= Beginning of Section =

-- ==== Sys2Proof/Types/Gnss.lean ====
section
/-! DEFINITION. Plain data of the GNSS baseband (R101–R125) and of the Baseline engine (R184–R210). -/

namespace Sys2Proof.Machine

/-- A measured signal of an epoch as the channel latches give it (R107): signal index, PRN or slot, GLONASS channel k + 7,
C/N0 in 1/16 dB-Hz, pseudorange and carrier × wavelength in 2^−16 m, range rate in 2^−16 m/s, half-cycle unresolved. -/
structure Meas where
  sig : Nat
  prn : Nat
  fcn : Nat
  cn0 : Nat
  pr : Int
  cp : Int
  rr : Int
  half : Bool
  deriving DecidableEq, Repr

/-- An entry of a base measurement set (R185). -/
structure SetEntry where
  meas : Meas
  flags : Nat
  /-- lock time in 0.1 s -/
  lock : Nat
  deriving DecidableEq, Repr

/-- A base measurement set (R185). -/
structure BaseSet where
  epochSn : Nat
  flags : Nat
  stationId : Nat
  arp : Int × Int × Int
  bias : Int
  entries : List SetEntry
  deriving DecidableEq, Repr

/-- A tracking channel in use (R106): its signal and satellite, the SN of its lock, its last code minus carrier with the epoch of it. -/
structure Track where
  sig : Nat
  prn : Nat
  fcn : Nat
  lockSn : Nat
  codeCarrier : Option (Nat × Int) := none
  deriving DecidableEq, Repr

/-- A visible satellite as predicted (R106): constellation bit, PRN or slot, GLONASS channel, elevation in 0.1 degree. -/
structure SatView where
  cst : Nat
  prn : Nat
  fcn : Nat
  elev : Int
  deriving DecidableEq, Repr

/-- An ephemeris (R111 check 2, R186). -/
structure Eph where
  cst : Nat
  prn : Nat
  data : List Byte
  deriving DecidableEq, Repr

/-- The keep-alive data (R121): ephemerides and almanacs, the last ARP in force, TAI − UTC, the oscillator's estimate, a TAI second with
the AON cycle count at which it was taken, and the CRC-32C. -/
structure KeepAlive where
  eph : List Eph
  alm : List Eph
  arp : Option (Int × Int × Int)
  utc : Nat
  osc : Nat
  tai : Option (Nat × Nat)
  crc : Nat
  deriving DecidableEq, Repr

/-- The self-survey (R115): epochs averaged, sums and sums of squares per coordinate in 0.1 mm, the instant it began as a count of
250 µs periods of the baseband. -/
structure Survey where
  n : Nat
  sum : Int × Int × Int
  sq : Nat
  startAt : Nat
  slowSaid : Bool := false
  deriving DecidableEq, Repr

/-- What the time solution of an epoch finds (R111 checks 5 and 6, R112): the signals check 5 excludes with their deviation
in cm, in order; GNSS time of the latch instant less TB0 before the antenna delay; the drift predicted since the epoch
compared with, in ns; the single-point position in 0.1 mm. -/
structure Solution where
  excluded : List (Nat × Nat × Int)
  bias : Int
  drift : Int
  pos : Int × Int × Int
  deriving DecidableEq, Repr

/-- An epoch whose checks are complete and that has not been presented (R108, R112): its SN, whether it was latched before the first stroke
edge and whether any signal was tracked, the ARP in force, GNSS time less TB0 in ns, the position in 0.1 mm, the drift since the epoch
compared with, the satellites left, the outcome of check 6, and the entries. -/
structure Checked where
  sn : Nat
  pre : Bool
  tracked : Bool
  arp : Option (Int × Int × Int)
  bias : Int
  pos : Int × Int × Int
  drift : Int
  sats : Nat
  clkOk : Bool
  entries : List SetEntry
  deriving DecidableEq, Repr

/-- GNSS state outside its registers. -/
structure Gnss where
  tracks : List Track := []
  /-- a CHANNELS_FULL excursion is in progress -/
  fullSaid : Bool := false
  /-- the epoch latched and not yet checked, with its measurements -/
  latched : Option (Nat × List Meas) := none
  /-- it was latched before the first stroke edge (R110) -/
  preEpoch : Bool := false
  /-- the last two epochs latched, newest first (R111 check 3) -/
  epochs : List Nat := []
  /-- the epoch checked and not yet presented -/
  checked : Option Checked := none
  /-- pseudorange differences of two signals of one satellite with their epochs: constellation bit, PRN, the signals -/
  ifb : List ((Nat × Nat × Nat × Nat) × List (Nat × Int)) := []
  /-- bias of the previous epoch, and of the previous offered epoch (R111, R118) -/
  prevBias : Option Int := none
  offeredBias : Option Int := none
  /-- consecutive epochs without an offer (R117) -/
  noOffer : Nat := 0
  /-- GNSS is lost (R117) -/
  lost : Bool := false
  /-- consecutive agreeing epochs in holdover, and the least and greatest bias among them carried to the last by the drift (R118) -/
  agree : Nat := 0
  span : Int × Int := (0, 0)
  /-- offers have resumed in the holdover in force (R118) -/
  resumed : Bool := false
  survey : Option Survey := none
  /-- ARP in force; none while BASE_FIXED is 0 -/
  arp : Option (Int × Int × Int) := none
  /-- the last ARP in force (R121) -/
  lastArp : Option (Int × Int × Int) := none
  eph : List Eph := []
  /-- ephemerides accepted since the last set, the inputs of the next one (R186) -/
  ephNew : List Eph := []
  /-- almanacs (R121, R122) -/
  alm : List Eph := []
  /-- ephemerides rejected by check 2, for the second identical reception, with the instant of it as a count of periods -/
  rejected : List (Eph × Nat) := []
  /-- TAI − UTC as last broadcast by each constellation, the leap second each announced last, the one taken: new value, TAI second; and
  the announcements recorded (R119) -/
  utcSeen : Tab Int := []
  leapSeen : Tab (Int × Nat) := []
  leap : Option (Int × Nat) := none
  leapSaid : List (Int × Nat) := []
  /-- AGC loop of each port in 1/40 of a duty step (R104) -/
  agcAcc : Tab Int := []
  /-- AGC duties of the last 4,000 strokes and mean C/N0 of the last 20 epochs per port, newest first; and the count of periods at which a
  condition of R113 last held -/
  agcHist : Tab (List Nat) := []
  cn0Hist : Tab (List Nat) := []
  jamAt : Tab Nat := []
  /-- AON count of 32.768 kHz cycles, in 1/125 of a cycle (R16, R121) -/
  aon : Nat := 0
  keepAlive : Option KeepAlive := none
  forgetKa : Bool := false
  /-- 250 µs periods since the baseband started; the first offer has been made -/
  upPeriods : Nat := 0
  offeredOnce : Bool := false
  spiBusy : Bool := false
  deriving DecidableEq, Repr

/-- A solution job of the Baseline engine (R196): epoch, arrival, deadline, the RAWOBS body, its stamp order. -/
structure Solve where
  epochSn : Nat
  arrival : Nat
  deadline : Nat
  body : List Byte
  order : Nat
  /-- signals slipped since the filter's last update (R193) -/
  slipped : List (Nat × Nat) := []
  deriving DecidableEq, Repr

/-- The Baseline state of a robot in central mode (R197–R203). -/
structure Rover where
  accH : Nat := 2000
  accV : Nat := 500
  floatOnly : Bool := false
  /-- last fix record, 48 bytes -/
  fix : Option (List Byte) := none
  lastEpoch : Option Nat := none
  held : Nat := 0
  fixed : Nat := 0
  /-- signals whose ambiguities the filter holds, by signal index and PRN; carriers left out with the consecutive epochs of it; SLIPS of
  the last RAWOBS accepted; slips of jobs that did not update the filter (R193, R198, R199) -/
  ambs : List (Nat × Nat) := []
  outs : List ((Nat × Nat) × Nat) := []
  slips : List ((Nat × Nat) × Nat) := []
  carry : List (Nat × Nat) := []
  status : Nat := 0
  /-- a BASELINE_LONG excursion is in progress -/
  long : Bool := false
  waiting : Option Solve := none
  running : Option Solve := none
  rejectSf : Option Nat := none
  deriving DecidableEq, Repr

/-- What a solution finds (R199–R201); the estimator's numerical methods are the device's own. ENU in mm; the covariance of the
position in m² (east, east and north, north, up), the sum of squared normalised residuals and its degrees of freedom (R200);
baseline in m, double differences, the signals whose ambiguities the filter then holds, how many double-difference ambiguities of
them are not GLONASS's, the ratio of second-best to best in 1/16 of each search over them, each with one ambiguity fewer; the
normalised innovation of each carrier by signal index and PRN; lane steps. -/
structure RoverSol where
  nsat : Nat
  enu : Int × Int × Int
  cee : Dy
  cen : Dy
  cnn : Dy
  cuu : Dy
  resid : Dy
  dof : Int
  baseline : Nat
  ndd : Nat
  ambs : List (Nat × Nat)
  dd : Nat
  ratios : List Nat
  innov : List ((Nat × Nat) × Dy)
  steps : Nat
  deriving DecidableEq, Repr

/-- A fix on its way to the allotment engine (R203, R205): commit SN, robot, the fix body. -/
structure FixIn where
  sn : Nat
  robot : Nat
  fix : List Byte
  deriving DecidableEq, Repr

/-- BASELINE state outside its registers. -/
structure Baseline where
  /-- the sets of the last 16 epochs, oldest first (R186) -/
  sets : List BaseSet := []
  /-- replicated ephemeris table (R186) -/
  eph : List Eph := []
  rovers : Tab Rover := []
  /-- station information record in force, and the one for the next correction epoch (R208) -/
  station : Option (List Byte) := none
  newStation : Option (List Byte) := none
  /-- a CORR_WITHHELD excursion is in progress -/
  withheld : Bool := false
  /-- set presented and not yet encoded -/
  toEncode : Option Nat := none
  /-- SN of the last HOST_NO_BUFFER -/
  missSn : Option Nat := none
  nextOrder : Nat := 0
  /-- fixes committed for the allotment engine -/
  fixes : List FixIn := []
  deriving DecidableEq, Repr

end Sys2Proof.Machine
end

= End of Section =

[Problem description]
If a line above contains the word "compared", list it.

[Answer to this exercise]
compared with, in ns; the single-point position in 0.1 mm. -/
compared with, the satellites left, the outcome of check 6, and the entries. -/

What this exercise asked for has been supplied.